Der AfD-Kandidat Bernhard Boll aus Waldshut-Tiengen habe „wenig Verständnis für den Totallockdown“. „Es hätte genügt, die Anzahl der Kunden in den Geschäften zu reduzieren“, erklärte der Pilot im Ruhestand. Boll weiter: „Wegen mir als Risikogruppe muss man keine Wirtschaft gegen die Wand fahren.“ Hartmann-Müller verteidigte den zweiten Lockdown: „Wir wollten damit unser Gesundheitssystem am Laufen halten.“ Was die Impfsituation betrifft, setze die CDU-Abgeordnete ihre Hoffnungen auf eine baldige Zulassung des vierten Corona-Impfstoffes. Außerdem rechne Hartmann-Müller damit, dass ab Mitte April auch Hausärzte in ihren Praxen Corona-Impfungen verabreichen.

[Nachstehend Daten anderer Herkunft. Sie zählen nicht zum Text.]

/-- A chain word (R118, R147, R447) and the instance of the configuration that formed it (R117). -/
structure ChainWord where
  head  : Nat
  len   : Nat
  m     : List Int
  e     : List Int
  ovfs  : List Bool
  marks : List (Option CMark)
  inst  : Nat
deriving DecidableEq, Repr

/-- A group word of Pewter with its side-table reason (R104, R106). -/
structure GroupWord where
  mark : Mark
  ovf  : Bool
  e    : Int
deriving DecidableEq, Repr

def GroupWord.cleared : GroupWord := ⟨none, false, -128⟩

/-- An input block in a tile's input buffer (R195): its queue (bay queue number), bytes and mark. -/
structure InBlock where
  q     : Nat
  block : Block
deriving DecidableEq, Repr

/-- A remote entry that a target entry takes (R120, R121): the position in issue order of the round that it starts,
the generator state of that position (R112), the tick at which it fell due, and whether it has been added or has
timed out. -/
structure Remote where
  pos   : Nat
  gen   : BitVec 64
  since : Nat
  done  : Bool
deriving DecidableEq, Repr

/-- The remote entries of a target entry: the rounds that have not been drained, in order, and the blocks that have
arrived and have not been added, 64 to an entry (R120). -/
structure Rounds where
  due  : List Remote
  held : List Block
deriving DecidableEq, Repr

def Rounds.reset : Rounds := ⟨[], []⟩

/-- A tile (02, 03, 04). `loading` is the plane that a started load is writing (R48), `kept` the windows whose
inputs the buffer keeps (R25), `inRes` the blocks that started transfers have reserved (R195), `wgr` the
wavelength-group role of its chain configuration (R146), `lastWin` the WIN of the last window issued (R147),
`quality` whether a tile-quality fault holds its table invalid (R61), `failed` whether a table check has failed and the
table has not been rebuilt (R20), `inst` the instance of its chain configuration (R117), `calDraw` the free value drawn
at its last recalibration (R60), `points` the last eight measurements of each ring, latest first (R269). -/
structure Tile where
  planeA   : Plane
  planeB   : Plane
  loading  : Option Plane
  kept     : Nat
  inRes    : Nat
  wgr      : BitVec 6
  winQ     : List WinEntry
  loadQ    : List Load
  drainQ   : List Drain
  buf0     : ImgBuf
  buf1     : ImgBuf
  wins     : List Win
  groups   : List Group
  updQ     : List Update
  chainIn  : List ChainWord
  ownQ     : List Group
  mant     : Tab Int
  gword    : Tab GroupWord
  remote   : Tab Rounds
  lastWin  : Option (Nat × BitVec 14)
  gen      : BitVec 64
  hop      : BitVec 64
  dither   : BitVec 32
  reseed   : Option (BitVec 32)
  inbuf    : List InBlock
  stamp    : Nat
  nextGid  : Nat
  started  : Nat
  ended    : Nat
  tblOk    : Bool
  table    : Tab Byte
  zeroReq  : Bool
  swapReq  : Bool
  capLeft  : Nat
  capOff   : Nat
  band     : Bool
  aff      : List Nat
  noise    : Tab RowMeas
  scaleBad : Bool
  quality  : Bool
  failed   : Bool
  inst     : Nat
  calDraw  : Nat
  points   : Tab (List (Int × Int))
deriving DecidableEq, Repr

def RowMeas.zero : RowMeas := ⟨0, 0, 0, 0, 0, 0, 0, 0, 0, 0⟩

def Tile.reset : Tile where
  planeA := Plane.reset
  planeB := Plane.reset
  loading := none
  kept := 0
  inRes := 0
  wgr := 0
  winQ := []
  loadQ := []
  drainQ := []
  buf0 := ImgBuf.reset
  buf1 := ImgBuf.reset
  wins := []
  groups := []
  updQ := []
  chainIn := []
  ownQ := []
  mant := []
  gword := []
  remote := []
  lastWin := none
  gen := 1
  hop := 1
  dither := 1
  reseed := none
  inbuf := []
  stamp := 0
  nextGid := 0
  started := 0
  ended := 0
  quality := false
  failed := false
  inst := 0
  calDraw := 0
  points := []
  tblOk := false
  table := []
  zeroReq := false
  swapReq := false
  capLeft := 0
  capOff := 0
  band := false
  aff := []
  noise := []
  scaleBad := false

/-- Stage memory (R175, R179): bytes as written, the bits of them found flipped since, the marks of the blocks, the owners of
the frame slots, and the bits found flipped in the SECDED code of a word, by the word's address / 8. -/
structure Stage where
  bytes : Tab Byte
  flips : Tab Byte
  marks : Tab Mark
  owner : Tab (BitVec 4)
  chk   : Tab Byte
deriving DecidableEq, Repr

/-- GDDR7 (R185 to R189, R225): bytes, the mark list by block number, the overflow flags of the granules, the accesses whose
retry is due (block, queue and, for a write, the data). The spans marked as zero are those of the granules in `zero`, less
the spans in `opened`. -/
structure Gddr where
  bytes  : Tab Byte
  list   : Tab Mark
  ovf    : Tab Bool
  zero   : Tab Bool
  opened : Tab Bool
  retry  : List (Nat × Nat × Option Block)
  trained : Bool
deriving DecidableEq, Repr

/-- A transfer of a stream queue (R191, R202, R205). `bay` and `cls` name the sequence that issued it,
`next` is the linear index of the next block to be read, `done` counts the blocks delivered, `acc` holds the blocks of
a remote write message that is being filled and `accAt` the partner address of the first of them with its space, as
translated when it joined (R198); `refused` is the reason with which the blocks still to come are delivered as zeros (R202);
`waitTick` is the tick since which it waits. -/
structure Transfer where
  bay     : Nat
  cls     : Cls
  strand  : Nat
  job     : Nat
  tag     : Byte
  desc    : Desc
  started : Bool
  next    : Nat
  total   : Nat
  done    : Nat
  acc     : List Block
  accAt   : Nat × Bool
  refused : Mark
  waitTick : Option Nat
deriving DecidableEq, Repr

/-- A stream queue (R190, R191). -/
structure Queue where
  owner : ScoreId
  cls   : Cls
  en    : Bool
  limit : Nat
  xfers : List Transfer
deriving DecidableEq, Repr

def Queue.reset : Queue := ⟨0, .assured, false, 1, []⟩

/-- A stream buffer of a running sequence (R196): 64-byte blocks present and reserved, the pointers, the producer and
consumer queues, and the blocks to be discarded as they arrive (R205). -/
structure SBuf where
  base     : Nat
  blocks   : Nat
  rd       : Nat
  wr       : Nat
  present  : Nat
  reserved : Nat
  prod     : Nat
  cons     : Nat
  skip     : Nat
deriving DecidableEq, Repr
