-- ==== Sys2Proof/Machine/Flags.lean ====
section
/-! DEFINITION. The test flags of a strand and the conditions of a branch (R150, R156). -/

namespace Sys2Proof.Machine

/-- The test flags neg, zero and pep of a converted row (R150). -/
def testFlags (v : Int) (marked : Bool) : Bool × Bool × Bool := (decide (v < 0), decide (v = 0), marked)

/-- Whether a branch's condition holds on a strand's flags (R156). -/
def branchTaken (cond : Nat) (neg zero pep : Bool) : Bool :=
  match cond with
  | 0 => neg
  | 1 => zero
  | 2 => !neg && !zero
  | 3 => !neg
  | 4 => !zero
  | 5 => neg || zero
  | _ => pep

end Sys2Proof.Machine
end

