/-- Sends a drained entry to its destination (R148, R149). A stream queue that produces no buffer faults the strand
with code 14 (log 25). -/
def State.deliverDrain (s : State) (t : Nat) (d : Drain) (l : List Block) : State :=
  let j := (s.bay (t / 4)).job d.job
  if d.dst = 0 then s.writeBlocks d.addr l
  else if d.dst = 1 then
    match s.bufOf (t / 4) j.cls (d.addr % 64) with
    | some i => s.bufPut i l
    | none => s.strandFault (t / 4) d.strand 14 j.pc
  else s.sendHop t d.entry l

/-- The conversion-range marks that a drained entry originates (R126, R451). -/
def convMarks (l : List DrainedGroup) : Nat := (l.filter fun g => g.val.mark.isNone && g.mark.isSome).length

/-- Keeps the renormalised entry or clears it. The round of a remote entry ends with the drain that clears its target, and
a drain with keep leaves it open (R105, R120, R126; DEDUCED, log 128). -/
def Tile.afterDrain (x : Tile) (d : Drain) (l : List DrainedGroup) : Tile :=
  if d.clr then
    let v := x.rounds d.entry
    (x.clearEntry d.entry).setRounds d.entry { v with due := v.due.filter fun r => d.stamp < r.pos }
  else (List.range 32).foldl (fun y g =>
    match l[g]? with
    | some z => Tile.setGroupVal y d.entry g z.val
    | none => y) x

/-- The drain queue after an entry has been read. -/
def Tile.nextDrain (x : Tile) (d : Drain) : Tile :=
  if d.left ≤ 1 then { x with drainQ := x.drainQ.drop 1 }
  else { x with drainQ := { d with entry := (d.entry + 1) % 1024, left := d.left - 1, gens := d.gens.drop 1
                                   first := false, released := false
                                   addr := if d.dst = 0 then d.addr + drainBytes d.fmt.toNat else d.addr } :: x.drainQ.drop 1 }

/-- DRAIN_READ_END: the released drain's entry is renormalised, converted and written to its destination (R124 to
R128, R138, R148 to R150). -/
def State.drainReadEnd (s : State) (t : Nat) : State :=
  match (s.tile t).drainQ with
  | [] => s
  | d :: _ =>
    if !d.released || (s.bay (t / 4)).paused || !s.drainRoom t d then s
    else
      let gen := d.gens.headD 0
      let l := (List.range 32).map fun g => drainGroup d t gen ((s.tile t).groupVal d.entry g) g
      let s1 := (s.modTile t fun x => (x.afterDrain d l).nextDrain d).addArrived t d.entry
      let s2 := (s1.countMark 7 (convMarks l)).recordTest (t / 4) d l
      let s3 := s2.deliverDrain t d (drainBlocks d.fmt.toNat l)
      if d.left ≤ 1 then (s3.bump (TILE_DRAIN_STAT.count.on t)).jobDone (t / 4) d.job else s3


end Sys2Proof.Machine
end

Deutliche Worte fand SPD-Kandidat Peter Schallmayer in der Debatte über mögliche Lockerungen: „Wir sollten aufhören, Wirtschaft und Gesundheit gegeneinander auszuspielen.“ Als Lösungen, „um aus dem ganzen Schlamassel herauszukommen“, sieht der Höchenschwander verschiedene Bausteine wie Schnelltests, Impfungen und Smartphone-Apps zur Kundenregistrierung mit dem Zweck der Kontaktverfolgung. Um einer Pleitewelle im Einzelhandel entgegenzuwirken, schlägt der Berufsschullehrer die Förderung des sogenannten E-Commerce, also des Internet-Handels, vor.

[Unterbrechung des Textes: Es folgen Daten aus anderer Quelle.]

-- ==== Sys2Proof/Machine/Aperture.lean ====
section
/-! DEFINITION. Accesses that rank after every stream transfer: the diagnostic aperture on stage memory and the Pewter map, and the
map's own 8-byte accesses (R14, R27, R129 to R131, R206). -/

namespace Sys2Proof.Machine

/-! ### PEWTER_MAP_ACCESS (R129 to R131) -/

/-- PEWTER_MAP_ACCESS: one aligned 8-byte access of a stream or of the aperture to a row word. What a read returns is
the word, or zeros where it is refused (R129 to R131, R206). -/
def State.mapAccess (s : State) (r : MapRequester) (t off : Nat) (wr : Option (BitVec 64)) (mark : Mark) : State :=
  let e := off / 0x1000
  let row := off % 0x1000 / 8
  let give := fun (s : State) (w : Nat) => { s with link := { s.link with read := leBytes 8 w } }
  if off % 8 ≠ 0 ∨ s.mapBusy t e ∨ (r = .aperture ∧ s.mapClaimed t) then s
  else match r, wr with
    | .stream i, none =>
      if s.mapOpen t e i then give s ((s.tile t).mapWord e row) else give s.refusedRead.2 0
    | .stream i, some v =>
      if s.mapOpen t e i then s.setTile t (((s.tile t).mapWrite e row v.toNat).carryMark e (row / 16) mark)
      else s.droppedWrite 0xFFFF i (0x18000000 + 0x400000 * t + off)
    | .aperture, none => if s.mapVisible t then give s ((s.tile t).mapWord e row) else give s.refusedRead.2 0
    | .aperture, some _ => s.droppedWrite 0xFFFF 0 (0x18000000 + 0x400000 * t + off)

/-- PEWTER_MAP_ACCESS (R129, R130). -/
def execPewterMapAccess (r : MapRequester) (t : TileId) (off : BitVec 22) (wr : Option (BitVec 64)) (mark : Mark)
    (s : State) : Host.Outcome State Fault Refusal := .next (s.mapAccess r t off.toNat wr mark)

/-! ### The diagnostic aperture (R14, R27, R206) -/

/-- The stage address that an aperture offset shows. -/
def State.aperAddr (s : State) (off : Nat) : Nat := s.fld MEM_APER_BASE.base * 0x1000000 + off

/-- The result of an aperture read. -/
def State.aperGive (s : State) (bs : List Byte) : State := { s with link := { s.link with read := bs } }

/-- A refused aperture read: all ones, and counted (R206). -/
def State.aperRefuse (s : State) (len : Nat) : State :=
  (s.bump MEM_APER_BASE.refused).aperGive (List.replicate len 0xFF)

/-- The owner code of the remote slots that an aperture access to a granule uses: observability for a bound granule,
no one for another (R206). -/
def State.aperCode (s : State) (a : Nat) : BitVec 4 := if s.granScore a = 0 then 0 else 5

/-- The bytes of an aperture read that is served: as corrected, the marks left behind (R179). -/
def State.aperServe (s : State) (a len : Nat) : State :=
  let r := s.readBlock (a / 64 * 64)
  r.2.aperGive ((r.1.data.drop (a % 64)).take len)

/-- APERTURE_READ of `len` bytes within one 64-byte block. Where the slot is not there yet the read waits (R206). A read of the
Pewter map is served behind every stream transfer that claims its tile's port (R163), and one that is not an aligned 8-byte
access is refused (R130; DEDUCED, log 50). -/
def State.apertureRead (s : State) (off len : Nat) (slotFree : Bool) : State :=
  let a := s.aperAddr off
  if a < 0x17000000 then
    if !s.hasSlot a remoteKinds (s.aperCode a) then s.aperRefuse len
    else if slotFree then s.aperServe a len else s
  else if a < 0x18000000 then (if slotFree then s.aperServe a len else s)
  else if a < 0x20000000 then
    let t := mapTile a
    let e := mapEntry a
    if !s.mapVisible t ∨ a % 8 ≠ 0 ∨ len ≠ 8 then s.refusedRead.2.aperGive (List.replicate len 0)
    else if s.mapBusy t e || s.mapClaimed t then s
    else s.aperGive (leBytes 8 ((s.tile t).mapWord e (mapRow a)))
  else s.refusedRead.2.aperGive (List.replicate len 0)

/-- APERTURE_READ (R206). -/
def execApertureRead (off : BitVec 28) (len : Nat) (slotFree : Bool) (s : State) : Host.Outcome State Fault Refusal :=
  .next (s.apertureRead off.toNat len slotFree)

/-- APERTURE_WRITE: only granules bound to no score are written, in remote slots of no one; every other write is
dropped and raises a fault (R27, R206). A write of part of a block leaves the block's mark (log 26). -/
def State.apertureWrite (s : State) (off : Nat) (bs : List Byte) (slotFree : Bool) : State :=
  let a := s.aperAddr off
  if a < 0x17000000 ∧ s.granScore a = 0 ∧ s.hasSlot a remoteKinds 0 then
    if slotFree then
      (if bs.length = 64 ∧ a % 64 = 0 then s.writeBlock a ⟨bs, none⟩ else s.storeBytes a bs)
    else s
  else s.droppedWrite 0xFFFF 0 a

/-- APERTURE_WRITE (R206). -/
def execApertureWrite (off : BitVec 28) (bytes : List Byte) (slotFree : Bool) (s : State) :
    Host.Outcome State Fault Refusal := .next (s.apertureWrite off.toNat bytes slotFree)

end Sys2Proof.Machine
end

„E-Commerce ist ein Versuch zu überleben, aber nicht unsere Kernkompetenz“, entgegnete die Buchhändlerin Nikola Kögel entschieden. Der Online-Handel werfe für inhabergeführte Unternehmen keinen Gewinn ab, und auch das Click-and-Collect-Angebot sei finanziell gesehen nur ein Tropfen auf den heißen Stein, so die Erfahrung der Geschäftsfrau.